Jenders Robert A, Osheroff Jerome A, Sittig Dean F, Pifer Eric A, Teich Jonathan M
Cedars-Sinai Medical Center, University of California, Los Angeles, USA.
AMIA Annu Symp Proc. 2007 Oct 11;2007:359-63.
Ample evidence exists that clinical decision support (CDS) can improve clinician performance. Nevertheless, additional evidence demonstrates that clinicians still do not perform adequately in many instances. This suggests an ongoing need for implementation of CDS, in turn prompting development of a roadmap for national action regarding CDS.

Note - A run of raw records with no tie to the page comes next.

-- ==== Sys2Proof/Laws/State.lean ====
section
/-! SUPPORT. What each update of one part of the state leaves alone, field by field, so that no proof unfolds an update. -/

namespace Sys2Proof.Machine

/-! ### `State.useFree` -/

@[simp] theorem State.useFree_pending (s : State) : (State.useFree s).pending = s.pending := rfl
@[simp] theorem State.useFree_uptime (s : State) : (State.useFree s).uptime = s.uptime := rfl
@[simp] theorem State.useFree_wall (s : State) : (State.useFree s).wall = s.wall := rfl
@[simp] theorem State.useFree_out (s : State) : (State.useFree s).out = s.out := rfl
@[simp] theorem State.useFree_fuse (s : State) : (State.useFree s).fuse = s.fuse := rfl
@[simp] theorem State.useFree_top (s : State) : (State.useFree s).top = s.top := rfl
@[simp] theorem State.useFree_cmd (s : State) : (State.useFree s).cmd = s.cmd := rfl
@[simp] theorem State.useFree_pcie (s : State) : (State.useFree s).pcie = s.pcie := rfl
@[simp] theorem State.useFree_lcs (s : State) : (State.useFree s).lcs = s.lcs := rfl
@[simp] theorem State.useFree_dram (s : State) : (State.useFree s).dram = s.dram := rfl
@[simp] theorem State.useFree_poison (s : State) : (State.useFree s).poison = s.poison := rfl
@[simp] theorem State.useFree_hostMem (s : State) : (State.useFree s).hostMem = s.hostMem := rfl
@[simp] theorem State.useFree_time (s : State) : (State.useFree s).time = s.time := rfl
@[simp] theorem State.useFree_web (s : State) : (State.useFree s).web = s.web := rfl
@[simp] theorem State.useFree_axis (s : State) : (State.useFree s).axis = s.axis := rfl
@[simp] theorem State.useFree_frames (s : State) : (State.useFree s).frames = s.frames := rfl
@[simp] theorem State.useFree_prn (s : State) : (State.useFree s).prn = s.prn := rfl
@[simp] theorem State.useFree_fire (s : State) : (State.useFree s).fire = s.fire := rfl
@[simp] theorem State.useFree_rein (s : State) : (State.useFree s).rein = s.rein := rfl
@[simp] theorem State.useFree_chain (s : State) : (State.useFree s).chain = s.chain := rfl
@[simp] theorem State.useFree_tan (s : State) : (State.useFree s).tan = s.tan := rfl
@[simp] theorem State.useFree_thm (s : State) : (State.useFree s).thm = s.thm := rfl
@[simp] theorem State.useFree_cal (s : State) : (State.useFree s).cal = s.cal := rfl
@[simp] theorem State.useFree_scan (s : State) : (State.useFree s).scan = s.scan := rfl
@[simp] theorem State.useFree_cam (s : State) : (State.useFree s).cam = s.cam := rfl
@[simp] theorem State.useFree_mem (s : State) : (State.useFree s).mem = s.mem := rfl

/-! ### `State.emit` -/

@[simp] theorem State.emit_pending (o : Out) (s : State) : (State.emit o s).pending = s.pending := rfl
@[simp] theorem State.emit_uptime (o : Out) (s : State) : (State.emit o s).uptime = s.uptime := rfl
@[simp] theorem State.emit_wall (o : Out) (s : State) : (State.emit o s).wall = s.wall := rfl
@[simp] theorem State.emit_free (o : Out) (s : State) : (State.emit o s).free = s.free := rfl
@[simp] theorem State.emit_fuse (o : Out) (s : State) : (State.emit o s).fuse = s.fuse := rfl
@[simp] theorem State.emit_top (o : Out) (s : State) : (State.emit o s).top = s.top := rfl
@[simp] theorem State.emit_cmd (o : Out) (s : State) : (State.emit o s).cmd = s.cmd := rfl
@[simp] theorem State.emit_pcie (o : Out) (s : State) : (State.emit o s).pcie = s.pcie := rfl
@[simp] theorem State.emit_lcs (o : Out) (s : State) : (State.emit o s).lcs = s.lcs := rfl
@[simp] theorem State.emit_dram (o : Out) (s : State) : (State.emit o s).dram = s.dram := rfl
@[simp] theorem State.emit_poison (o : Out) (s : State) : (State.emit o s).poison = s.poison := rfl
@[simp] theorem State.emit_hostMem (o : Out) (s : State) : (State.emit o s).hostMem = s.hostMem := rfl
@[simp] theorem State.emit_time (o : Out) (s : State) : (State.emit o s).time = s.time := rfl
@[simp] theorem State.emit_web (o : Out) (s : State) : (State.emit o s).web = s.web := rfl
@[simp] theorem State.emit_axis (o : Out) (s : State) : (State.emit o s).axis = s.axis := rfl
@[simp] theorem State.emit_frames (o : Out) (s : State) : (State.emit o s).frames = s.frames := rfl
@[simp] theorem State.emit_prn (o : Out) (s : State) : (State.emit o s).prn = s.prn := rfl
@[simp] theorem State.emit_fire (o : Out) (s : State) : (State.emit o s).fire = s.fire := rfl
@[simp] theorem State.emit_rein (o : Out) (s : State) : (State.emit o s).rein = s.rein := rfl
@[simp] theorem State.emit_chain (o : Out) (s : State) : (State.emit o s).chain = s.chain := rfl
@[simp] theorem State.emit_tan (o : Out) (s : State) : (State.emit o s).tan = s.tan := rfl
@[simp] theorem State.emit_thm (o : Out) (s : State) : (State.emit o s).thm = s.thm := rfl
@[simp] theorem State.emit_cal (o : Out) (s : State) : (State.emit o s).cal = s.cal := rfl
@[simp] theorem State.emit_scan (o : Out) (s : State) : (State.emit o s).scan = s.scan := rfl
@[simp] theorem State.emit_cam (o : Out) (s : State) : (State.emit o s).cam = s.cam := rfl
@[simp] theorem State.emit_mem (o : Out) (s : State) : (State.emit o s).mem = s.mem := rfl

Develop practical advice to aid CDS implementation in order to improve clinician performance.
Structured group interview during a roundtable discussion by medical directors of information systems (N = 30), with subsequent review by participants and synthesis.
Participant consensus was that CDS should be comprehensive and should involve techniques such as order sets and facilitated documentation as well as alerts; should be subject to ongoing feedback; and should flow from and be governed by an organization's clinical goals.
A structured roundtable discussion of clinicians experienced in health information technology can yield practical, consensus advice for implementation of CDS.
有充分证据表明临床决策支持(CDS)可提高临床医生的绩效。然而,更多证据显示临床医生在许多情况下仍表现欠佳。这表明持续需要实施CDS,进而促使制定关于CDS的国家行动路线图。
制定实用建议以协助CDS的实施,从而提高临床医生的绩效。
信息系统医学主任在圆桌讨论期间进行结构化小组访谈(N = 30),随后由参与者进行审查并综合。
参与者达成共识,即CDS应全面,应涉及诸如医嘱集、便利文档以及警报等技术;应接受持续反馈;并且应源自并受组织的临床目标指导。
对有健康信息技术经验的临床医生进行结构化圆桌讨论可为CDS的实施产生实用的、达成共识的建议。